Se han dado absurdos como el impuesto que estableció el presidente Santa Anna sobre las ventanas; cabe preguntarse qué les sucedería actualmente a los edificios de fachadas de vidrios. El antecedente en la Nueva España es el que impuso Felipe II para sufragar los gastos militares, que se cobraba sobre las operaciones de compraventa.
Con tal propósito se fundó la aduana en México, en 1574. El entonces virrey, don Martín Henríquez, fue el encargado de emitir el bando respectivo, exentando de pago a los indígenas y los bienes eclesiásticos. Esa primera aduana se instaló en la calle que por tal razón se llamó Aduana Vieja, hoy 5 de Febrero. Al paso de los años ese edificio se tornó viejo e insuficiente, por lo que en 1676 le arrendaron a la marquesa de Villamayor unas casas en la Plaza de Santo Domingo, mismas que la señora vendió a los pocos años al convento de la Encarnación, actual sede de la Secretaría de Educación Pública. Con tal motivo se adquirieron unas casas contiguas, pertenecientes al mayorazgo de Oñate y Azoca, en donde en 1734 levantaron el palaciego edificio que existe hasta la fecha, con todas las características de la suntuosa arquitectura del siglo XVIII.
La imponente construcción es de tezontle y cantera, tiene tres pisos y está rematada con almenas. Conserva el hermoso portón original claveteado, flanqueado por elegantes pilastras que abarcan los dos primeros cuerpos del edificio, para rematar con un balcón también bordeado de pilastras; ostenta aún la herrería de su nacimiento.
El interior no desmerece en grandeza; sus amplísimos patios recuerdan los claustros de la época; los enlaza una escalera monumental que fue aprovechada con acierto por David Alfaro Siqueiros, quien pintó en 1946 el gran mural Patricios y patricidas, que representa el juicio histórico.
La plaza tiene rica historia, ya que al contar con las tres importantes instituciones que hemos mencionado, ahí se han dado múltiples sucesos históricos; entre otros, los siniestros autos de fe del Santo Oficio, las procesiones del Viernes Santo, las entradas de los virreyes y las quemas de judas el Sábado de Gloria, que, por cierto, aún las realizan los Linares a unas cuadras de ese lugar; ellos son los juderos que cobraron gran fama al inventar los alebrijes, inspirados por el pintor José Gómez Rosas, El Hotentote, que ahora se venden en sofisticadas tiendas de Nueva York y París.

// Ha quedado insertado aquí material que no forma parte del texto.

-- ==== Sys2Proof/Machine/Operands.lean ====
section
/-! DEFINITION. The operand forms: multi-byte values (00_scope.md R14, 20_memory.md R53), the fields of a frame in the
buffer (30_encoding.md R71, R72), the frames as byte lists (R70, R71), the record kinds (R9, R80, R81), and the port
codes of results and states (R96, R21). -/

namespace Sys2Proof.Machine

/-! ### Little-endian values (R14, R53) -/

/-- `LE16(lo, hi) = zext_16(lo) | (zext_16(hi) << 8)`. -/
def le16 (lo hi : Byte) : Half := hi ++ lo

/-- The four-byte little-endian value. -/
def le32 (b0 b1 b2 b3 : Byte) : Word32 := b3 ++ b2 ++ b1 ++ b0

/-- `v[7:0]`. -/
def loByte (v : Half) : Byte := v.extractLsb' 0 8

/-- `v[15:8]`. -/
def hiByte (v : Half) : Byte := v.extractLsb' 8 8

/-! ### Header fields (R72) -/

/-- The header size that the sync value selects (R6, R77). -/
def headerSize (ck : Bool) : Nat := if ck then HDR_CK else HDR_NOCK

/-- The type byte `buf[hc+2]`. -/
def typeByte (s : State) : Byte := cell s (s.hc + 2)

/-- The length byte `buf[hc+3]`. -/
def lengthByte (s : State) : Byte := cell s (s.hc + 3)

/-- The checksum field `LE16(buf[hc+4], buf[hc+5])`. -/
def checksumField (s : State) : Half := le16 (cell s (s.hc + 4)) (cell s (s.hc + 5))

/-- The first index after the payload, `dc + plen`. -/
def frameEnd (s : State) : Nat := s.dc + s.plen.toNat

/-! ### Frames as bytes -/

/-- The request frame (R70): `SYNC_NOCK` low byte first, type, length, payload; never a checksum (R131). -/
def requestFrame (c : Cfg) (req : Byte) (pl : List Byte) : List Byte :=
  [loByte c.syncNock, hiByte c.syncNock, req, BitVec.ofNat 8 pl.length] ++ pl

/-- The reply frame (R71): with a checksum field the sync word is `SYNC_CK`, without one `SYNC_NOCK`. -/
def replyFrame (c : Cfg) (ty : Byte) (ck : Option Half) (pl : List Byte) : List Byte :=
  match ck with
  | none => [loByte c.syncNock, hiByte c.syncNock, ty, BitVec.ofNat 8 pl.length] ++ pl
  | some f => [loByte c.syncCk, hiByte c.syncCk, ty, BitVec.ofNat 8 pl.length, loByte f, hiByte f] ++ pl

/-! ### Record kinds (R9, R81) -/

/-- The three recognized record kinds. -/
inductive RecordKind where
  | vector
  | intersection
  | barcode
deriving DecidableEq, Repr

/-- The kind a tag selects, tested in the order of R183; none for an unrecognized tag (R184). -/
def recordKind (c : Cfg) (tag : Byte) : Option RecordKind :=
  if tag = c.tagVector then some .vector
  else if tag = c.tagIntersection then some .intersection
  else if tag = c.tagBarcode then some .barcode
  else none

/-- `ELEM(kind)`. -/
def elemSize (c : Cfg) : RecordKind → Nat
  | .vector => c.elemVector
  | .intersection => c.elemIntersection
  | .barcode => c.elemBarcode

/-- The kind of view a record gives. -/
def viewKind : RecordKind → ViewKind
  | .vector => .vector
  | .intersection => .intersection
  | .barcode => .barcode

/-! ### Port codes -/

/-- The 3-bit code of `st` (R21). Codes 5 to 7 never occur. -/
def stCode : TState → BitVec 3
  | .idle => 0
  | .sent => 1
  | .receivingHeader => 2
  | .receivingPayload => 3
  | .complete => 4

/-- The kinds of result the block produces (R95, R96). -/
inductive ResultKind where
  | ok
  | busy
  | badChecksum
  | typeError
  | sensorError
  | fault
deriving DecidableEq, Repr

/-- The kind of a result. -/
def resultKind : Result → ResultKind
  | .ok _ => .ok
  | .busy => .busy
  | .badChecksum => .badChecksum
  | .typeError => .typeError
  | .sensorError _ => .sensorError
  | .fault => .fault

/-- The 3-bit code of a result kind (R96). Code 6 is never produced and code 7 is unused. -/
def resultCode : ResultKind → BitVec 3
  | .ok => 0
  | .busy => 1
  | .badChecksum => 2
  | .typeError => 3
  | .sensorError => 4
  | .fault => 5

end Sys2Proof.Machine
end

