-- ==== Sys2Proof/Certificates/Slice0/Obligations.lean ====
section
/-! DEFINITION. The statements for the provers, from the numbered rules of spec/. Every statement is about all states, all
parameters (they stand in the state, `State.cfg`) and all operands, less what its hypotheses say. -/

open Sys2Proof Sys2Proof.Machine

/-! ### Encodings -/

/-- Decoding the word of a well-formed instruction gives the instruction back, whatever follows it (R91, R92, R93). -/
def Obligations.DecodeOfEncodeIsTheInstruction : Prop :=
  ∀ (i : Instr) (rest : List Byte), i.wf = true → decode (encode i ++ rest) = .ok (i, rest)

/-- The other direction: whatever the decoder accepts is well-formed, and is the word of what it answers. -/
def Obligations.EncodeOfDecodeIsTheWord : Prop :=
  ∀ (bs : List Byte) (i : Instr) (rest : List Byte),
    decode bs = .ok (i, rest) → i.wf = true ∧ encode i ++ rest = bs

/-- The event codes of R91 with their operands, the decoder-kind codes of R93, and what R92 and R93 refuse. The places of a
descriptor's fields are the model's (log entry 5). -/
def Obligations.EventCodesDecodeAsTheSpecNumbersThem : Prop :=
  (∀ b r, decode (0x00 :: b :: r) = .ok (.rx b, r)) ∧
  (∀ r, decode (0x01 :: r) = .ok (.txack, r)) ∧
  (∀ req exp r, decode (0x02 :: req :: exp :: 0x00 :: 0x00 :: 0x00 :: r)
    = .ok (.poll { req := req, pl := [], exp := exp, dk := .fixed }, r)) ∧
  (∀ req exp r, decode (0x02 :: req :: exp :: 0x01 :: 0x0E :: 0x00 :: 0x00 :: r)
    = .ok (.poll { req := req, pl := [], exp := exp, dk := .array 14 }, r)) ∧
  (∀ req exp r, decode (0x02 :: req :: exp :: 0x02 :: 0x00 :: 0x00 :: r)
    = .ok (.poll { req := req, pl := [], exp := exp, dk := .tlv }, r)) ∧
  (∀ r, decode (0x03 :: r) = .ok (.reset, r)) ∧
  (∀ a r, decode (0x04 :: a :: r) = .ok (.view a, r)) ∧
  (∀ r, decode (0x05 :: r) = .ok (.status, r)) ∧
  (∀ req exp r, decode (0x02 :: req :: exp :: 0x03 :: r) = .error .badDescriptor) ∧
  (∀ req exp r, decode (0x02 :: req :: exp :: 0x01 :: 0x00 :: r) = .error .badDescriptor) ∧
  (∀ req exp r, decode (0x02 :: req :: exp :: 0x00 :: 0x00 :: 0x01 :: r) = .error .badDescriptor)

/-! ### Refusals -/

/-- The five rows that the spec says are refused, reserved or unused have no meaning in any state (R91, R93, R96, R219). -/
def Obligations.ReservedCodesAreRefused : Prop :=
  ∀ s : State,
    exec .reservedEvent6 s = .refused (.notAnEvent 6) ∧
    exec .reservedEvent7 s = .refused (.notAnEvent 7) ∧
    exec .reservedDk3 s = .refused .reservedDecoderKind ∧
    exec .timeout s = .refused .neverProduced ∧
    exec .reservedResult7 s = .refused .unusedResultCode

Un encanto especial brindan al lugar los evangelistas que desde hace siglos escriben cartas y contratos en los portales que se encuentran enfrente de la aduana, bordeando la plaza, cuyo centro adorna una fuente decimonónica, homenaje a la heroína independentista doña Josefa Ortiz de Domínguez, cuya escultura luce sobre un pedestal. La obra es magnífica, aunque no la favorece, pues por distintas informaciones se sabe que tenía sus encantos, que aquí no se muestran.
Otro atractivo son los sitios gastronómicos y etílicos que la rodean. Dos buenas cantinas bordean la plaza: el salón Madrid, adornado de espejos, maderas y mensajes de los antiguos estudiantes de la Escuela de Medicina, que, irónicamente, ocupó desde mediados del siglo pasado el Palacio de la Inquisición, antes dedicado a la muerte.
En el otro extremo de la plaza se encuentra La Valenciana, prototipo de este tipo de establecimientos, con su lambrín de coloridos azulejos, sabrosa botana y el infaltable dominó. Y, fiel a su riqueza de contrastes, a media cuadra de la gran plaza, en la calle de Cuba 76, está uno de los mejores restaurantes del Centro Histórico: el Gallos Centenario, ocupando una bella casona del siglo XIX fantásticamente decorada y con excelente cocina mexicana. [email protected]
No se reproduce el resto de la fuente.